Source records:
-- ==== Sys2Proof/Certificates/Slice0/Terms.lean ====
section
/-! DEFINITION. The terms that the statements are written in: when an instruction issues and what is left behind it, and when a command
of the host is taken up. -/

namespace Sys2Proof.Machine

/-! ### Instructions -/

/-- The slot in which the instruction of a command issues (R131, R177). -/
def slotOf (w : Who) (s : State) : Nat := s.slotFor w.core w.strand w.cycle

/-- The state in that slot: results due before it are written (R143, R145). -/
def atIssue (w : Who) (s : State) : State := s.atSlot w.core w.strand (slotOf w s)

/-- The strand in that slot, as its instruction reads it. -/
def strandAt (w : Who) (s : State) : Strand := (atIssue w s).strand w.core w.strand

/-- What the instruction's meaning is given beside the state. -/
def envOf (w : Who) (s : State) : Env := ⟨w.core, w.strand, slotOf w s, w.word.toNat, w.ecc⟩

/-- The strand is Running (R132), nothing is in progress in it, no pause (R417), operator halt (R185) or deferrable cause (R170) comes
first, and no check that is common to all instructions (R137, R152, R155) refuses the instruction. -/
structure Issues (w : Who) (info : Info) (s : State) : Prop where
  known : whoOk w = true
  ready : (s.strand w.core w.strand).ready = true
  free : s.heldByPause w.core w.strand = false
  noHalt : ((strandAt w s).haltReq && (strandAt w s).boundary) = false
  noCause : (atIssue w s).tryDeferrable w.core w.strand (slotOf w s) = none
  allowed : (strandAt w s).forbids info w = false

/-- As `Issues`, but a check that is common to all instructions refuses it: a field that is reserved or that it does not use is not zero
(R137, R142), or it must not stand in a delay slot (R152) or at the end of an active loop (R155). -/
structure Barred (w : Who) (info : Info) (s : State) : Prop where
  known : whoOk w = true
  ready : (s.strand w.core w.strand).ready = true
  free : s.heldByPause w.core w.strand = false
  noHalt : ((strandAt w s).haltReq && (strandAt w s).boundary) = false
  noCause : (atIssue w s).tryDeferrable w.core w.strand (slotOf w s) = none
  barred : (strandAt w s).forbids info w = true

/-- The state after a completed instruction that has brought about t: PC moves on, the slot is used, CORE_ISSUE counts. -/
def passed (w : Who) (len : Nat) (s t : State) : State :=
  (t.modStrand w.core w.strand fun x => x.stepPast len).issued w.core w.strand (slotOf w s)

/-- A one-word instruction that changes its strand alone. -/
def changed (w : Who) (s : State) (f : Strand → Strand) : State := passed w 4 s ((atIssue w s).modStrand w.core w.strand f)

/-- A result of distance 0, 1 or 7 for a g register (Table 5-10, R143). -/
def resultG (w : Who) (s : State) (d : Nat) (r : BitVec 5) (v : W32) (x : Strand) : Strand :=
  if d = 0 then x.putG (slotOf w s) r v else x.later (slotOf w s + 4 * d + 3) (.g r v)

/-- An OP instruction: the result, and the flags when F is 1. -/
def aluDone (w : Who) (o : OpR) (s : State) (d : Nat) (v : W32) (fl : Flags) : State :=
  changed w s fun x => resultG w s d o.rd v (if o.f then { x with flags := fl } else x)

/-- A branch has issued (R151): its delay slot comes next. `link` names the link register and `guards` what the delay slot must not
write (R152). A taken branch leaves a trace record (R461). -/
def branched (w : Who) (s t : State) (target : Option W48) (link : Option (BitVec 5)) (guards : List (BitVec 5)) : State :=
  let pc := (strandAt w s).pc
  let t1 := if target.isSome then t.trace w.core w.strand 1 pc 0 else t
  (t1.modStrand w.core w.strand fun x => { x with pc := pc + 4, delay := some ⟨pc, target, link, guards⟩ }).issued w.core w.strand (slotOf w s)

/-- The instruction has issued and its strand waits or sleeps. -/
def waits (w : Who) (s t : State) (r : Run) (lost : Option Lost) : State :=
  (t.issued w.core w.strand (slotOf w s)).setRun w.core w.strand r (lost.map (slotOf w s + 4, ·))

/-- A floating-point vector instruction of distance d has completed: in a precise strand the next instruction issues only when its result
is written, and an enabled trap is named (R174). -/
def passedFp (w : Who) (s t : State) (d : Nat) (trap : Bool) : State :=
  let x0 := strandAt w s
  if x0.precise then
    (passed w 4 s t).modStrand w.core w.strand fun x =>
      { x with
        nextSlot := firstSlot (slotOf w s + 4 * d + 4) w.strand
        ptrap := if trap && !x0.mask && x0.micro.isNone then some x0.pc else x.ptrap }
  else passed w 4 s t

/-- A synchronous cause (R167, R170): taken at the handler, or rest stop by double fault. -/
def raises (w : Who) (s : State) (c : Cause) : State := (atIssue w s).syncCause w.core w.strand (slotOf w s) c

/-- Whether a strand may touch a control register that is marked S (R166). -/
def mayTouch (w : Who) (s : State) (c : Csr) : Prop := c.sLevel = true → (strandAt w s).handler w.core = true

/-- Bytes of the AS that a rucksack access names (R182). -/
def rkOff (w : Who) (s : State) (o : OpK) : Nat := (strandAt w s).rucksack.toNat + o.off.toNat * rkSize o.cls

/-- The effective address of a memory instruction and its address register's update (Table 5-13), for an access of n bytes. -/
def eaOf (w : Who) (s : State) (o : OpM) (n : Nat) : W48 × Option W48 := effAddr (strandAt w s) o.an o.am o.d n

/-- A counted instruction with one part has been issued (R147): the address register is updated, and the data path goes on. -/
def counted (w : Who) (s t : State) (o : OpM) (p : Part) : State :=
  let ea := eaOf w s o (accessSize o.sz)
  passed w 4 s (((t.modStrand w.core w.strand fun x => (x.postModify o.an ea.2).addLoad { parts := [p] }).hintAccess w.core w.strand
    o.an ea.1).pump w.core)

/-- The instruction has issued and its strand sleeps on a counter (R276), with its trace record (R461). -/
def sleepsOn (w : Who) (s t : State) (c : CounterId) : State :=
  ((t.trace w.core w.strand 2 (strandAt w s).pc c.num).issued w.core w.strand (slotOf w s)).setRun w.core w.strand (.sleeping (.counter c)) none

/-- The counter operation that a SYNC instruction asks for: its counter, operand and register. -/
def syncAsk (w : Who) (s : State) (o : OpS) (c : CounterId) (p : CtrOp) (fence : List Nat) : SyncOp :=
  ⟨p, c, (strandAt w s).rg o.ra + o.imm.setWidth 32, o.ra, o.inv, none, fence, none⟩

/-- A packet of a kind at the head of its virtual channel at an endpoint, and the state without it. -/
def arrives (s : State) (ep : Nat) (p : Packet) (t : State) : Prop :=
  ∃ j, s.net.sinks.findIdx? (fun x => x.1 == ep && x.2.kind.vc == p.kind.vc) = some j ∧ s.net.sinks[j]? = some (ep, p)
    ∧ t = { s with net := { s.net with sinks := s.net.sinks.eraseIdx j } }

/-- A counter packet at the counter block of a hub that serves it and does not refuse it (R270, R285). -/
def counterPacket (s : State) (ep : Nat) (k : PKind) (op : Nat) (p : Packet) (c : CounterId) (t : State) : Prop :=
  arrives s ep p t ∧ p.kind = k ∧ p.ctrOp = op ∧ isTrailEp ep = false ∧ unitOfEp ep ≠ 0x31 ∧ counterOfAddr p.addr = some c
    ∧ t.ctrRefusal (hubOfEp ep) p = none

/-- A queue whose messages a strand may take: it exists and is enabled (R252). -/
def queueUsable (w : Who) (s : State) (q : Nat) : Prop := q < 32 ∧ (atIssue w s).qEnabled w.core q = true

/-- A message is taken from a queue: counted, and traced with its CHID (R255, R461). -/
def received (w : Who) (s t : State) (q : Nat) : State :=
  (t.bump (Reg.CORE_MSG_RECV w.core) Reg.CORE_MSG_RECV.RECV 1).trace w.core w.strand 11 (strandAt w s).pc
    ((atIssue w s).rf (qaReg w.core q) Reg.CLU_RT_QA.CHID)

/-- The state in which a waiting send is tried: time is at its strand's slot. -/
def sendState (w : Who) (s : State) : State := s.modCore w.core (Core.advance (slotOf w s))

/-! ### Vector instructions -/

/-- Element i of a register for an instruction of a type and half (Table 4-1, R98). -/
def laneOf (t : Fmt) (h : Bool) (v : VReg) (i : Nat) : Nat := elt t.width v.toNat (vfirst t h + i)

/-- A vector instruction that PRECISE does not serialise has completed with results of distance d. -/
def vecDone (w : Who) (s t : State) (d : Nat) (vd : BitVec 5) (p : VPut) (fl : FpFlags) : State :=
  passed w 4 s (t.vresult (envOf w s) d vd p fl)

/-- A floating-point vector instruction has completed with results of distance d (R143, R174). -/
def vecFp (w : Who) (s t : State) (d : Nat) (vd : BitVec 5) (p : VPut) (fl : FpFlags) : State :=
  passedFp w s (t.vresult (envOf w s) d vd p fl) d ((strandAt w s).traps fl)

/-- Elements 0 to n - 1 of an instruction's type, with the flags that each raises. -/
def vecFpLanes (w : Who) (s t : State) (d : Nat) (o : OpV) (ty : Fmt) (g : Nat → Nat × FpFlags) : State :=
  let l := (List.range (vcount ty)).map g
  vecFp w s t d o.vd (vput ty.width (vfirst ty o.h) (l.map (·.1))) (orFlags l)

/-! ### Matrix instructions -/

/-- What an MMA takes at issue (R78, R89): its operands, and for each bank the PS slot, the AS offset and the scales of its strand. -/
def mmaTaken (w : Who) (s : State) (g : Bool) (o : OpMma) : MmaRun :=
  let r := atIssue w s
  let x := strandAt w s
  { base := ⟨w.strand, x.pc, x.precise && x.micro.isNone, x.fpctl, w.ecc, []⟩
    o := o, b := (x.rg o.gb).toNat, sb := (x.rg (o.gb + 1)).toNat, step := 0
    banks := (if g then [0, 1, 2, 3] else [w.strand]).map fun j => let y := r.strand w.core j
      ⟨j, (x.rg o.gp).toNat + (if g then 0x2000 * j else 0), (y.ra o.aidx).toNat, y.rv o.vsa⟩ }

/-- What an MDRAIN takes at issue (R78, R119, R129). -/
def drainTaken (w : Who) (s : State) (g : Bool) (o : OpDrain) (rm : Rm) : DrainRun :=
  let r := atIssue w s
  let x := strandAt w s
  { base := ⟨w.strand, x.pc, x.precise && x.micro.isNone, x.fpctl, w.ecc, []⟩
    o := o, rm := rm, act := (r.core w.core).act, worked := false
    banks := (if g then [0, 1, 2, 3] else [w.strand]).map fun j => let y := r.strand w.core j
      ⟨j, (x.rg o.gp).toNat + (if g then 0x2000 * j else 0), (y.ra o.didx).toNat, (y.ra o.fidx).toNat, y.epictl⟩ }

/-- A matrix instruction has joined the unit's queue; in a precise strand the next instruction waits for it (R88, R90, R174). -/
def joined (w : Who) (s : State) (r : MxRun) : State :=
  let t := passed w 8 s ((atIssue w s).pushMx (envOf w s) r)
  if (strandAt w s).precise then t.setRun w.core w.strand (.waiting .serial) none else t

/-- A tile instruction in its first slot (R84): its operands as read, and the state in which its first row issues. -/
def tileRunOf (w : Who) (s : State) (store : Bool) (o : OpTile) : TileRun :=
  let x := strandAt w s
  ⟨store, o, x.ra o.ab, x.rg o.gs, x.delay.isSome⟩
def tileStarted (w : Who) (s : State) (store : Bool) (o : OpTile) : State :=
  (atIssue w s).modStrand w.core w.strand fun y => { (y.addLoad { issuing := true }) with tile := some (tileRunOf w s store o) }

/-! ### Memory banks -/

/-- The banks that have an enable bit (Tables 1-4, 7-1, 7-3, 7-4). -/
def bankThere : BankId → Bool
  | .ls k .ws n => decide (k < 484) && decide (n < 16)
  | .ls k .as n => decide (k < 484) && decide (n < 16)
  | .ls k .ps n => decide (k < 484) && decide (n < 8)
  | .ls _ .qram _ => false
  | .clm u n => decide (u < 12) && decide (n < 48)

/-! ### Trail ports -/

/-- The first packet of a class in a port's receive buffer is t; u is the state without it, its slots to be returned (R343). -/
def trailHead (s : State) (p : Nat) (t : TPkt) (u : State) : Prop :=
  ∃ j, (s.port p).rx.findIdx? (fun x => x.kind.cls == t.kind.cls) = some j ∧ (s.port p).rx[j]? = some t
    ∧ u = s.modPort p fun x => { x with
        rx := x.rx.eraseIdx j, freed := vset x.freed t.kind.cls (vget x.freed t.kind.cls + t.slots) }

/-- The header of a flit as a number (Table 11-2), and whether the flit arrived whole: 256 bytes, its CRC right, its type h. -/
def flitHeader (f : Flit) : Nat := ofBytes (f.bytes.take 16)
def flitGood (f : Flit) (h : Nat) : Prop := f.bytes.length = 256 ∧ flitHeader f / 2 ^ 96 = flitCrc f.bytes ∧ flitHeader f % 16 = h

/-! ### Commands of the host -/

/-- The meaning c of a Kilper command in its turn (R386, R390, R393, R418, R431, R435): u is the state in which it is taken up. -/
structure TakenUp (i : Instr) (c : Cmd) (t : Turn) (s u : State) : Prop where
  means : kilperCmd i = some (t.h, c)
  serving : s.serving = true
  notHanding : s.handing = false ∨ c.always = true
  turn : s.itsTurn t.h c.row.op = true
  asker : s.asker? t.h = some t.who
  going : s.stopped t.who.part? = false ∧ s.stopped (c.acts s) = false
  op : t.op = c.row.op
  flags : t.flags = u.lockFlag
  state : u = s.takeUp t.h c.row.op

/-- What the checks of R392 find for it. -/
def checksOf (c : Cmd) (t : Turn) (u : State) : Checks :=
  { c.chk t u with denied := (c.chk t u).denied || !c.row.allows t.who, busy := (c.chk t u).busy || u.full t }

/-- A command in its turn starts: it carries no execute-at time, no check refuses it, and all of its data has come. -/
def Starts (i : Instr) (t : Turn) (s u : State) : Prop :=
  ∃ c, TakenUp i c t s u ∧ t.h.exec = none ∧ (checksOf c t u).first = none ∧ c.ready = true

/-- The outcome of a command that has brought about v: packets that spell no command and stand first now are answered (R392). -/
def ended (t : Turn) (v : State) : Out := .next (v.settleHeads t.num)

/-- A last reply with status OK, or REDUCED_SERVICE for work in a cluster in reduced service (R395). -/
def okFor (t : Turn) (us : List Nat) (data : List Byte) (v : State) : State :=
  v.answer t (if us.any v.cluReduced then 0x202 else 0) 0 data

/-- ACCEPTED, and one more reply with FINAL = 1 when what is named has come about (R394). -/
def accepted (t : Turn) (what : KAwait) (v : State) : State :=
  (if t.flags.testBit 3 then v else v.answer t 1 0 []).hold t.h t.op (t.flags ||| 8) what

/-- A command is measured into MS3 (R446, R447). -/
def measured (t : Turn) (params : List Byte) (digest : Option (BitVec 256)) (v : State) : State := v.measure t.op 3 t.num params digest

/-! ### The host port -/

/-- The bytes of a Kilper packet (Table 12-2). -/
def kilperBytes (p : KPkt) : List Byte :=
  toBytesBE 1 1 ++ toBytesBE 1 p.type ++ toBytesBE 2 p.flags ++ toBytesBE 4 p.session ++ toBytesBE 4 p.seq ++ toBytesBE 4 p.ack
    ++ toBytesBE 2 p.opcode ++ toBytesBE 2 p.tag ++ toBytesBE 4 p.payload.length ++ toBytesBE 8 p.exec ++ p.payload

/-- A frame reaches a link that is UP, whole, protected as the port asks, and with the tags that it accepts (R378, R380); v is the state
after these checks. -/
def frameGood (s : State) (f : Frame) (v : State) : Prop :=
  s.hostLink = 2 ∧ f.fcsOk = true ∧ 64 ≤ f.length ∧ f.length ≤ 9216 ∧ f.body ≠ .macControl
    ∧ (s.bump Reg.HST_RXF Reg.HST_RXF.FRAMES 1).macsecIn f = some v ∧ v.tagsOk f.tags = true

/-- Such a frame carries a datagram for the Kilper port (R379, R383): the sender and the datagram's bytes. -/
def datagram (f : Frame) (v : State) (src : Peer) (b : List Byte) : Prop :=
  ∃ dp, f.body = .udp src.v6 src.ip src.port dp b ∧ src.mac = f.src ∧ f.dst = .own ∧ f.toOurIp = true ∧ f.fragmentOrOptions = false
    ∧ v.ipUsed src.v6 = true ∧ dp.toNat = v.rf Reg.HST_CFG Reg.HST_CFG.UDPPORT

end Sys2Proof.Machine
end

PROBLEM:
Starting at the line that contains "n bytes. -/" and stopping after the line that contains "and register. -/", write out every line exactly as it appears above, and no other line.

ANSWER BOX:
/-- The effective address of a memory instruction and its address register's update (Table 5-13), for an access of n bytes. -/
def eaOf (w : Who) (s : State) (o : OpM) (n : Nat) : W48 × Option W48 := effAddr (strandAt w s) o.an o.am o.d n

/-- A counted instruction with one part has been issued (R147): the address register is updated, and the data path goes on. -/
def counted (w : Who) (s t : State) (o : OpM) (p : Part) : State :=
  let ea := eaOf w s o (accessSize o.sz)
  passed w 4 s (((t.modStrand w.core w.strand fun x => (x.postModify o.an ea.2).addLoad { parts := [p] }).hintAccess w.core w.strand
    o.an ea.1).pump w.core)

/-- The instruction has issued and its strand sleeps on a counter (R276), with its trace record (R461). -/
def sleepsOn (w : Who) (s t : State) (c : CounterId) : State :=
  ((t.trace w.core w.strand 2 (strandAt w s).pc c.num).issued w.core w.strand (slotOf w s)).setRun w.core w.strand (.sleeping (.counter c)) none

/-- The counter operation that a SYNC instruction asks for: its counter, operand and register. -/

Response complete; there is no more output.